Prompt — Your response should consist of the entries below, written out exactly.

Stored data —
-- ==== Sys2Proof/Certificates/Slice0/Obligations.lean ====
section
/-! DEFINITION. The statements about the block, taken from the spec's rules. `s.respond st lanes` is the state `s` with the
response of the acting port written and nothing else changed; `SameRing` spells that frame out. -/

open Sys2Proof Sys2Proof.Machine

/-! ## Decoding, encoding and the step -/

/-- R90, R94 to R98: command words written out from their fields, and words that are no command; and which depths have a
command (R86). -/
def Obligations.CommandWordsDecode : Prop :=
  decode 0x10000000#32 = .ok .hdrDec ∧ decode 0x11000000#32 = .ok .hdrEnc ∧
  decode 0x12000007#32 = .ok .hdrGetFrameLen8 ∧ decode 0x1300000F#32 = .ok .hdrSetEdv3 ∧
  decode 0x20000005#32 = .ok .pldUnpackR6 ∧ decode 0x2100001F#32 = .ok .pldPackR32 ∧
  decode 0x2080000F#32 = .ok .pldUnpackC16 ∧ decode 0x21800000#32 = .ok .pldPackC1 ∧
  decode 0x30000000#32 = .ok .rbPush ∧ decode 0x31000000#32 = .ok .rbPop ∧
  (∀ w ∈ [0x00000000#32, 0xFFFFFFFF#32, 0x40000000#32, 0x14000000#32, 0x10000001#32, 0x11000005#32, 0x12000010#32,
      0x13800000#32, 0x22000000#32, 0x20000004#32, 0x21000008#32, 0x20800009#32, 0x20800010#32, 0x2180001F#32,
      0x20000020#32, 0x20400000#32, 0x32000000#32, 0x30000001#32, 0x31800000#32], ∀ i, decode w ≠ .ok i) ∧
  (∀ b ≤ 64, (unpackRealInstr b).isSome = (packRealInstr b).isSome ∧
    ((unpackRealInstr b).isSome = true ↔ b ∈ [1, 2, 3, 4, 6, 7, 8] ∨ (11 ≤ b ∧ b ≤ 32))) ∧
  (∀ b ≤ 64, (unpackComplexInstr b).isSome = (packComplexInstr b).isSome ∧
    ((unpackComplexInstr b).isSome = true ↔ b ∈ [1, 2, 3, 4, 6, 7, 8] ∨ (11 ≤ b ∧ b ≤ 16)))

/-- R90: there are 120 commands, and among all 2^32 words the decoder answers a command on its own command word and on no
other. That the words are those of the table is what `encode` says. -/
def Obligations.DecodeAnswersExactlyTheOpcodeMap : Prop :=
  (∃ all : List Instr, all.Nodup ∧ all.length = 120 ∧ ∀ i, i ∈ all) ∧
  ∀ (w : Word) (i : Instr), decode w = .ok i ↔ w = encode i

/-- R344: a request whose word is no command, or a ring command on the wrong port, answers `ILLEGAL` with all other lanes
zero, and the ring, the views and the phases are as they were. -/
def Obligations.IllegalCommandAnswersIllegal : Prop :=
  ∀ (s : State) (p : Port) (draw : Nat) (r : Request) (rs : List Request),
    s.nextTurn = some (.move p draw) →
    (s.takeTurn p draw).portIdle = true →
    (s.takeTurn p draw).io.pending = r :: rs →
    (∀ i, decode r.cmd = .ok i → portAccepts p i = false) →
    ∃ t, step s = .next t ∧
      t = ((s.takeTurn p draw).taken r rs).respond .illegal (Lanes.zero s.params.slotWords) ∧
      t.io.rsp = some { status := .illegal, lanes := Lanes.zero s.params.slotWords } ∧ SameRing s t

/-- R13, R91: the turn of an idle port whose master presents a command runs that command's first step on the state in which
the turn and the request are taken. -/
def Obligations.StepRunsTheDecodedCommand : Prop :=
  ∀ (s : State) (p : Port) (draw : Nat) (r : Request) (rs : List Request) (i : Instr),
    s.nextTurn = some (.move p draw) →
    (s.takeTurn p draw).portIdle = true →
    (s.takeTurn p draw).io.pending = r :: rs →
    decode r.cmd = .ok i →
    step s = exec i ((s.takeTurn p draw).taken r rs)
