/-- The states of that run, by the moment modulo 4. -/
def pollRun (t : Nat) : State :=
  let at4 := fun (phase : ConsPhase) (rsp : Option Response) =>
    { ringAt .cons 0 0 0 0 [] (prodAt .idle 0 0) (consAt phase 0 0 []) with
      params := { Params.default with staleViews := false }
      consIO := { pending := [], req := requestOf 0x31000000, rsp := rsp } }
  if t % 4 = 0 then at4 .idle (some { status := .empty, lanes := Lanes.zero 2 })
  else if t % 4 = 1 then at4 .c1 none
  else if t % 4 = 2 then at4 .c2 none
  else at4 .c3 none

/-- StrongViewsAreFair: an endless run in which the consumer loads `tail` for ever. -/
theorem test_witness_StrongViewsAreFair_tail :
    IsRun pollInput pollRun ∧ (pollRun 0).Inv ∧ (pollRun 0).params.staleViews = false ∧
    (0 < (pollRun 1).stepsLeft .cons) ∧ ∀ t, ∃ u, t ≤ u ∧ LoadsTail pollInput pollRun u := by
  refine ⟨⟨fun t => ?_, fun t p hp => ?_⟩, ?_, rfl, by decide, fun t => ?_⟩
  · have h : t % 4 = 0 ∨ t % 4 = 1 ∨ t % 4 = 2 ∨ t % 4 = 3 := by omega
    rcases h with h | h | h | h
    · have h' : (t + 1) % 4 = 1 := by omega
      simp only [pollInput, pollRun, h, h']; rfl
    · have h' : (t + 1) % 4 = 2 := by omega
      simp only [pollInput, pollRun, h, h']; rfl
    · have h' : (t + 1) % 4 = 3 := by omega
      simp only [pollInput, pollRun, h, h']; rfl
    · have h' : (t + 1) % 4 = 0 := by omega
      simp only [pollInput, pollRun, h, h']; rfl
  · cases p with
    | cons => exact ⟨t, Nat.le_refl t, .inr ⟨0, rfl⟩⟩
    | prod =>
      have h0 : (pollRun t).stepsLeft .prod = 0 := by unfold pollRun; dsimp only; split_ifs <;> rfl
      omega
  · exact ⟨by decide, by decide, by decide, by decide, by decide, by decide, by decide, by decide, by decide, allWritten rfl,
      trivial, trivial⟩
  · refine ⟨4 * t + 2, by omega, ?_, 0, rfl⟩
    have h : (4 * t + 2) % 4 = 2 := by omega
    simp only [pollRun, h]; rfl

/-! ### Sizes and the wire view -/

theorem test_witness_FrameSizes :
    4 ≤ ({ HdrRecord.zero with frameLen8 := 4 } : HdrRecord).frameLen8.toNat ∧
    ({ HdrRecord.zero with frameLen8 := 3 } : HdrRecord).frameLen8.toNat < 4 ∧
    ({ HdrRecord.zero with frameLen8 := 16777215, bpsM1 := 31, log2Chans := 31 } : HdrRecord).inWidth = true ∧
    payloadWords { HdrRecord.zero with frameLen8 := 16777215 } = some 33554422 := by decide

theorem test_witness_WireViewIsLittleEndian :
    ([0x0A0B0C0D] : List Word)[0]? = some 0x0A0B0C0D ∧
    (frameToBytes (Vector.replicate 8 0) [0x0A0B0C0D])[payloadOffset 0 + 3]? = some 0x0A := by decide

end Sys2Proof.Tests
end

Expected answer —
-- ==== Sys2Proof/Certificates/Slice0/Obligations.lean ====
section
/-! DEFINITION. The statements about the block, taken from the spec's rules. `s.respond st lanes` is the state `s` with the
response of the acting port written and nothing else changed; `SameRing` spells that frame out. -/

open Sys2Proof Sys2Proof.Machine

/-! ## Decoding, encoding and the step -/

/-- R90, R94 to R98: command words written out from their fields, and words that are no command; and which depths have a
command (R86). -/
def Obligations.CommandWordsDecode : Prop :=
  decode 0x10000000#32 = .ok .hdrDec ∧ decode 0x11000000#32 = .ok .hdrEnc ∧
  decode 0x12000007#32 = .ok .hdrGetFrameLen8 ∧ decode 0x1300000F#32 = .ok .hdrSetEdv3 ∧
  decode 0x20000005#32 = .ok .pldUnpackR6 ∧ decode 0x2100001F#32 = .ok .pldPackR32 ∧
  decode 0x2080000F#32 = .ok .pldUnpackC16 ∧ decode 0x21800000#32 = .ok .pldPackC1 ∧
  decode 0x30000000#32 = .ok .rbPush ∧ decode 0x31000000#32 = .ok .rbPop ∧
  (∀ w ∈ [0x00000000#32, 0xFFFFFFFF#32, 0x40000000#32, 0x14000000#32, 0x10000001#32, 0x11000005#32, 0x12000010#32,
      0x13800000#32, 0x22000000#32, 0x20000004#32, 0x21000008#32, 0x20800009#32, 0x20800010#32, 0x2180001F#32,
      0x20000020#32, 0x20400000#32, 0x32000000#32, 0x30000001#32, 0x31800000#32], ∀ i, decode w ≠ .ok i) ∧
  (∀ b ≤ 64, (unpackRealInstr b).isSome = (packRealInstr b).isSome ∧
    ((unpackRealInstr b).isSome = true ↔ b ∈ [1, 2, 3, 4, 6, 7, 8] ∨ (11 ≤ b ∧ b ≤ 32))) ∧
  (∀ b ≤ 64, (unpackComplexInstr b).isSome = (packComplexInstr b).isSome ∧
    ((unpackComplexInstr b).isSome = true ↔ b ∈ [1, 2, 3, 4, 6, 7, 8] ∨ (11 ≤ b ∧ b ≤ 16)))

/-- R90: there are 120 commands, and among all 2^32 words the decoder answers a command on its own command word and on no
other. That the words are those of the table is what `encode` says. -/
def Obligations.DecodeAnswersExactlyTheOpcodeMap : Prop :=
  (∃ all : List Instr, all.Nodup ∧ all.length = 120 ∧ ∀ i, i ∈ all) ∧
  ∀ (w : Word) (i : Instr), decode w = .ok i ↔ w = encode i

/-- R344: a request whose word is no command, or a ring command on the wrong port, answers `ILLEGAL` with all other lanes
zero, and the ring, the views and the phases are as they were. -/
def Obligations.IllegalCommandAnswersIllegal : Prop :=
  ∀ (s : State) (p : Port) (draw : Nat) (r : Request) (rs : List Request),
    s.nextTurn = some (.move p draw) →
    (s.takeTurn p draw).portIdle = true →
    (s.takeTurn p draw).io.pending = r :: rs →
    (∀ i, decode r.cmd = .ok i → portAccepts p i = false) →
    ∃ t, step s = .next t ∧
      t = ((s.takeTurn p draw).taken r rs).respond .illegal (Lanes.zero s.params.slotWords) ∧
      t.io.rsp = some { status := .illegal, lanes := Lanes.zero s.params.slotWords } ∧ SameRing s t

/-- R13, R91: the turn of an idle port whose master presents a command runs that command's first step on the state in which
the turn and the request are taken. -/
def Obligations.StepRunsTheDecodedCommand : Prop :=
  ∀ (s : State) (p : Port) (draw : Nat) (r : Request) (rs : List Request) (i : Instr),
    s.nextTurn = some (.move p draw) →
    (s.takeTurn p draw).portIdle = true →
    (s.takeTurn p draw).io.pending = r :: rs →
    decode r.cmd = .ok i →
    step s = exec i ((s.takeTurn p draw).taken r rs)
/-- The states of that run, by the moment modulo 4. -/
def pollRun (t : Nat) : State :=
  let at4 := fun (phase : ConsPhase) (rsp : Option Response) =>
    { ringAt .cons 0 0 0 0 [] (prodAt .idle 0 0) (consAt phase 0 0 []) with
      params := { Params.default with staleViews := false }
      consIO := { pending := [], req := requestOf 0x31000000, rsp := rsp } }
  if t % 4 = 0 then at4 .idle (some { status := .empty, lanes := Lanes.zero 2 })
  else if t % 4 = 1 then at4 .c1 none
  else if t % 4 = 2 then at4 .c2 none
  else at4 .c3 none

/-- StrongViewsAreFair: an endless run in which the consumer loads `tail` for ever. -/
theorem test_witness_StrongViewsAreFair_tail :
    IsRun pollInput pollRun ∧ (pollRun 0).Inv ∧ (pollRun 0).params.staleViews = false ∧
    (0 < (pollRun 1).stepsLeft .cons) ∧ ∀ t, ∃ u, t ≤ u ∧ LoadsTail pollInput pollRun u := by
  refine ⟨⟨fun t => ?_, fun t p hp => ?_⟩, ?_, rfl, by decide, fun t => ?_⟩
  · have h : t % 4 = 0 ∨ t % 4 = 1 ∨ t % 4 = 2 ∨ t % 4 = 3 := by omega
    rcases h with h | h | h | h
    · have h' : (t + 1) % 4 = 1 := by omega
      simp only [pollInput, pollRun, h, h']; rfl
    · have h' : (t + 1) % 4 = 2 := by omega
      simp only [pollInput, pollRun, h, h']; rfl
    · have h' : (t + 1) % 4 = 3 := by omega
      simp only [pollInput, pollRun, h, h']; rfl
    · have h' : (t + 1) % 4 = 0 := by omega
      simp only [pollInput, pollRun, h, h']; rfl
  · cases p with
    | cons => exact ⟨t, Nat.le_refl t, .inr ⟨0, rfl⟩⟩
    | prod =>
      have h0 : (pollRun t).stepsLeft .prod = 0 := by unfold pollRun; dsimp only; split_ifs <;> rfl
      omega
  · exact ⟨by decide, by decide, by decide, by decide, by decide, by decide, by decide, by decide, by decide, allWritten rfl,
      trivial, trivial⟩
  · refine ⟨4 * t + 2, by omega, ?_, 0, rfl⟩
    have h : (4 * t + 2) % 4 = 2 := by omega
    simp only [pollRun, h]; rfl

/-! ### Sizes and the wire view -/

theorem test_witness_FrameSizes :
    4 ≤ ({ HdrRecord.zero with frameLen8 := 4 } : HdrRecord).frameLen8.toNat ∧
    ({ HdrRecord.zero with frameLen8 := 3 } : HdrRecord).frameLen8.toNat < 4 ∧
    ({ HdrRecord.zero with frameLen8 := 16777215, bpsM1 := 31, log2Chans := 31 } : HdrRecord).inWidth = true ∧
    payloadWords { HdrRecord.zero with frameLen8 := 16777215 } = some 33554422 := by decide

theorem test_witness_WireViewIsLittleEndian :
    ([0x0A0B0C0D] : List Word)[0]? = some 0x0A0B0C0D ∧
    (frameToBytes (Vector.replicate 8 0) [0x0A0B0C0D])[payloadOffset 0 + 3]? = some 0x0A := by decide

end Sys2Proof.Tests
end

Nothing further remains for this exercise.